* _PROVIDED INFORMATION_
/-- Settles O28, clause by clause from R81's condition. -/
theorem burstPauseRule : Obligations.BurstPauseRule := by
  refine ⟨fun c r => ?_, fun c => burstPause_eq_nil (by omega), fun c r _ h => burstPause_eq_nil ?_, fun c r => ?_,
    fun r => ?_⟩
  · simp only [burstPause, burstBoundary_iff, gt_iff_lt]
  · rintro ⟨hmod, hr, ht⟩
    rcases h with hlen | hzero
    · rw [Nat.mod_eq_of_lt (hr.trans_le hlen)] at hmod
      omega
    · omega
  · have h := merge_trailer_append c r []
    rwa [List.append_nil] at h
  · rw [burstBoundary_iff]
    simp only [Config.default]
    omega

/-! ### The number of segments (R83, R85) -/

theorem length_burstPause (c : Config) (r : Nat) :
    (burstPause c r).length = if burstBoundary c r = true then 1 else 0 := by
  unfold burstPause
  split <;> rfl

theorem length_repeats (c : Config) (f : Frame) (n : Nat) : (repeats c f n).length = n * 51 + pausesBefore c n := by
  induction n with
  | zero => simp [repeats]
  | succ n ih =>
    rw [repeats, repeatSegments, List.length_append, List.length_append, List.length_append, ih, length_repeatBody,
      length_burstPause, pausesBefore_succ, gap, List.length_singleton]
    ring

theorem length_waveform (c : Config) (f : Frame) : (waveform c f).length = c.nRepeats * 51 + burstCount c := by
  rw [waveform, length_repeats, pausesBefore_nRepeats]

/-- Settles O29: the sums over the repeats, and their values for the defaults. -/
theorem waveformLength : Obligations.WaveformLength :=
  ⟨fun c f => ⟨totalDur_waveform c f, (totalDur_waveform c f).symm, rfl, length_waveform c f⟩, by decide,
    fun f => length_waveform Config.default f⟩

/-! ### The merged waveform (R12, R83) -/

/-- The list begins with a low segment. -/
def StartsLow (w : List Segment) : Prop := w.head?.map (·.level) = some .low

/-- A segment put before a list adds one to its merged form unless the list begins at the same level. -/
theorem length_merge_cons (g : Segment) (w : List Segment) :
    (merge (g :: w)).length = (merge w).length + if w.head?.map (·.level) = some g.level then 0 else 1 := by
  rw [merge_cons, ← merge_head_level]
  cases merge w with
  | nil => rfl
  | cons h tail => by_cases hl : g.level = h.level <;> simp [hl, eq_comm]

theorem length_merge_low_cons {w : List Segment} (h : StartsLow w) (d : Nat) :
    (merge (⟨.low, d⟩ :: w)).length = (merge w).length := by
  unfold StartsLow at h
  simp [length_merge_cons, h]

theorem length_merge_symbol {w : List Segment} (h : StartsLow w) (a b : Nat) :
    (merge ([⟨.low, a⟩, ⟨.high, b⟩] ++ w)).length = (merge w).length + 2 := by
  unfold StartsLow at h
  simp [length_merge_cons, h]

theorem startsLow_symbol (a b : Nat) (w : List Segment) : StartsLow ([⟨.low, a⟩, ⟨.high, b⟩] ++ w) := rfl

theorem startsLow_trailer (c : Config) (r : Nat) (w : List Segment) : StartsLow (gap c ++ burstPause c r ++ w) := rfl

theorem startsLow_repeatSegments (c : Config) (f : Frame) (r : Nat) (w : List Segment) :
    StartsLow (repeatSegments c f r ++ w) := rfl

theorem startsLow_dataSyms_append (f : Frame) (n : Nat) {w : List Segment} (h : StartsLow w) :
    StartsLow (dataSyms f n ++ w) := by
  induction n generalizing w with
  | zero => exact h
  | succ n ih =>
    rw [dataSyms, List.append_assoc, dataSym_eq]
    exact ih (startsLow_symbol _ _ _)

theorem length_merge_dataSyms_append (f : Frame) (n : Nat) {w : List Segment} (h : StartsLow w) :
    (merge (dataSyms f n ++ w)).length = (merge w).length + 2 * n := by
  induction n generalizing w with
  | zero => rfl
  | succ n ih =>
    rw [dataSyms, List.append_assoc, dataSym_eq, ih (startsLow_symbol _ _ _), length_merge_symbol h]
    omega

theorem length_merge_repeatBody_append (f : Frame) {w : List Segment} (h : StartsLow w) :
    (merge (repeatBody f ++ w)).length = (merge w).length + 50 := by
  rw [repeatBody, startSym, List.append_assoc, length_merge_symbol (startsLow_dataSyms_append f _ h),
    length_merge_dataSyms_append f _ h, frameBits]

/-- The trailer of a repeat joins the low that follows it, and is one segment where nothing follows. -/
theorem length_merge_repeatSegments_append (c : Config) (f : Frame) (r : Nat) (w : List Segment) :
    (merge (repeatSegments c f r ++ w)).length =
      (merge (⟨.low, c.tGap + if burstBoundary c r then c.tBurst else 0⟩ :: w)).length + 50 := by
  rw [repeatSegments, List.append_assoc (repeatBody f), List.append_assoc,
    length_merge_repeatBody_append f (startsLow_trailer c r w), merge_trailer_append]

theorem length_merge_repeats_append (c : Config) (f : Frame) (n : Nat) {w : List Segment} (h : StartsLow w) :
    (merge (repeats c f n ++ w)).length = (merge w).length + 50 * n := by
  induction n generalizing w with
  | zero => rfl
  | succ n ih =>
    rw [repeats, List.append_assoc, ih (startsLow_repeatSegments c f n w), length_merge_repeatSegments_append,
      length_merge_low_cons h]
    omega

* _PROMPT_
Each line above is to be copied exactly as written.

* _WRITTEN RESPONSE_
/-- Settles O28, clause by clause from R81's condition. -/
theorem burstPauseRule : Obligations.BurstPauseRule := by
  refine ⟨fun c r => ?_, fun c => burstPause_eq_nil (by omega), fun c r _ h => burstPause_eq_nil ?_, fun c r => ?_,
    fun r => ?_⟩
  · simp only [burstPause, burstBoundary_iff, gt_iff_lt]
  · rintro ⟨hmod, hr, ht⟩
    rcases h with hlen | hzero
    · rw [Nat.mod_eq_of_lt (hr.trans_le hlen)] at hmod
      omega
    · omega
  · have h := merge_trailer_append c r []
    rwa [List.append_nil] at h
  · rw [burstBoundary_iff]
    simp only [Config.default]
    omega

/-! ### The number of segments (R83, R85) -/

theorem length_burstPause (c : Config) (r : Nat) :
    (burstPause c r).length = if burstBoundary c r = true then 1 else 0 := by
  unfold burstPause
  split <;> rfl

theorem length_repeats (c : Config) (f : Frame) (n : Nat) : (repeats c f n).length = n * 51 + pausesBefore c n := by
  induction n with
  | zero => simp [repeats]
  | succ n ih =>
    rw [repeats, repeatSegments, List.length_append, List.length_append, List.length_append, ih, length_repeatBody,
      length_burstPause, pausesBefore_succ, gap, List.length_singleton]
    ring

theorem length_waveform (c : Config) (f : Frame) : (waveform c f).length = c.nRepeats * 51 + burstCount c := by
  rw [waveform, length_repeats, pausesBefore_nRepeats]

/-- Settles O29: the sums over the repeats, and their values for the defaults. -/
theorem waveformLength : Obligations.WaveformLength :=
  ⟨fun c f => ⟨totalDur_waveform c f, (totalDur_waveform c f).symm, rfl, length_waveform c f⟩, by decide,
    fun f => length_waveform Config.default f⟩

/-! ### The merged waveform (R12, R83) -/

/-- The list begins with a low segment. -/
def StartsLow (w : List Segment) : Prop := w.head?.map (·.level) = some .low

/-- A segment put before a list adds one to its merged form unless the list begins at the same level. -/
theorem length_merge_cons (g : Segment) (w : List Segment) :
    (merge (g :: w)).length = (merge w).length + if w.head?.map (·.level) = some g.level then 0 else 1 := by
  rw [merge_cons, ← merge_head_level]
  cases merge w with
  | nil => rfl
  | cons h tail => by_cases hl : g.level = h.level <;> simp [hl, eq_comm]

theorem length_merge_low_cons {w : List Segment} (h : StartsLow w) (d : Nat) :
    (merge (⟨.low, d⟩ :: w)).length = (merge w).length := by
  unfold StartsLow at h
  simp [length_merge_cons, h]

theorem length_merge_symbol {w : List Segment} (h : StartsLow w) (a b : Nat) :
    (merge ([⟨.low, a⟩, ⟨.high, b⟩] ++ w)).length = (merge w).length + 2 := by
  unfold StartsLow at h
  simp [length_merge_cons, h]

theorem startsLow_symbol (a b : Nat) (w : List Segment) : StartsLow ([⟨.low, a⟩, ⟨.high, b⟩] ++ w) := rfl

theorem startsLow_trailer (c : Config) (r : Nat) (w : List Segment) : StartsLow (gap c ++ burstPause c r ++ w) := rfl

theorem startsLow_repeatSegments (c : Config) (f : Frame) (r : Nat) (w : List Segment) :
    StartsLow (repeatSegments c f r ++ w) := rfl

theorem startsLow_dataSyms_append (f : Frame) (n : Nat) {w : List Segment} (h : StartsLow w) :
    StartsLow (dataSyms f n ++ w) := by
  induction n generalizing w with
  | zero => exact h
  | succ n ih =>
    rw [dataSyms, List.append_assoc, dataSym_eq]
    exact ih (startsLow_symbol _ _ _)

theorem length_merge_dataSyms_append (f : Frame) (n : Nat) {w : List Segment} (h : StartsLow w) :
    (merge (dataSyms f n ++ w)).length = (merge w).length + 2 * n := by
  induction n generalizing w with
  | zero => rfl
  | succ n ih =>
    rw [dataSyms, List.append_assoc, dataSym_eq, ih (startsLow_symbol _ _ _), length_merge_symbol h]
    omega

theorem length_merge_repeatBody_append (f : Frame) {w : List Segment} (h : StartsLow w) :
    (merge (repeatBody f ++ w)).length = (merge w).length + 50 := by
  rw [repeatBody, startSym, List.append_assoc, length_merge_symbol (startsLow_dataSyms_append f _ h),
    length_merge_dataSyms_append f _ h, frameBits]

/-- The trailer of a repeat joins the low that follows it, and is one segment where nothing follows. -/
theorem length_merge_repeatSegments_append (c : Config) (f : Frame) (r : Nat) (w : List Segment) :
    (merge (repeatSegments c f r ++ w)).length =
      (merge (⟨.low, c.tGap + if burstBoundary c r then c.tBurst else 0⟩ :: w)).length + 50 := by
  rw [repeatSegments, List.append_assoc (repeatBody f), List.append_assoc,
    length_merge_repeatBody_append f (startsLow_trailer c r w), merge_trailer_append]

theorem length_merge_repeats_append (c : Config) (f : Frame) (n : Nat) {w : List Segment} (h : StartsLow w) :
    (merge (repeats c f n ++ w)).length = (merge w).length + 50 * n := by
  induction n generalizing w with
  | zero => rfl
  | succ n ih =>
    rw [repeats, List.append_assoc, ih (startsLow_repeatSegments c f n w), length_merge_repeatSegments_append,
      length_merge_low_cons h]
    omega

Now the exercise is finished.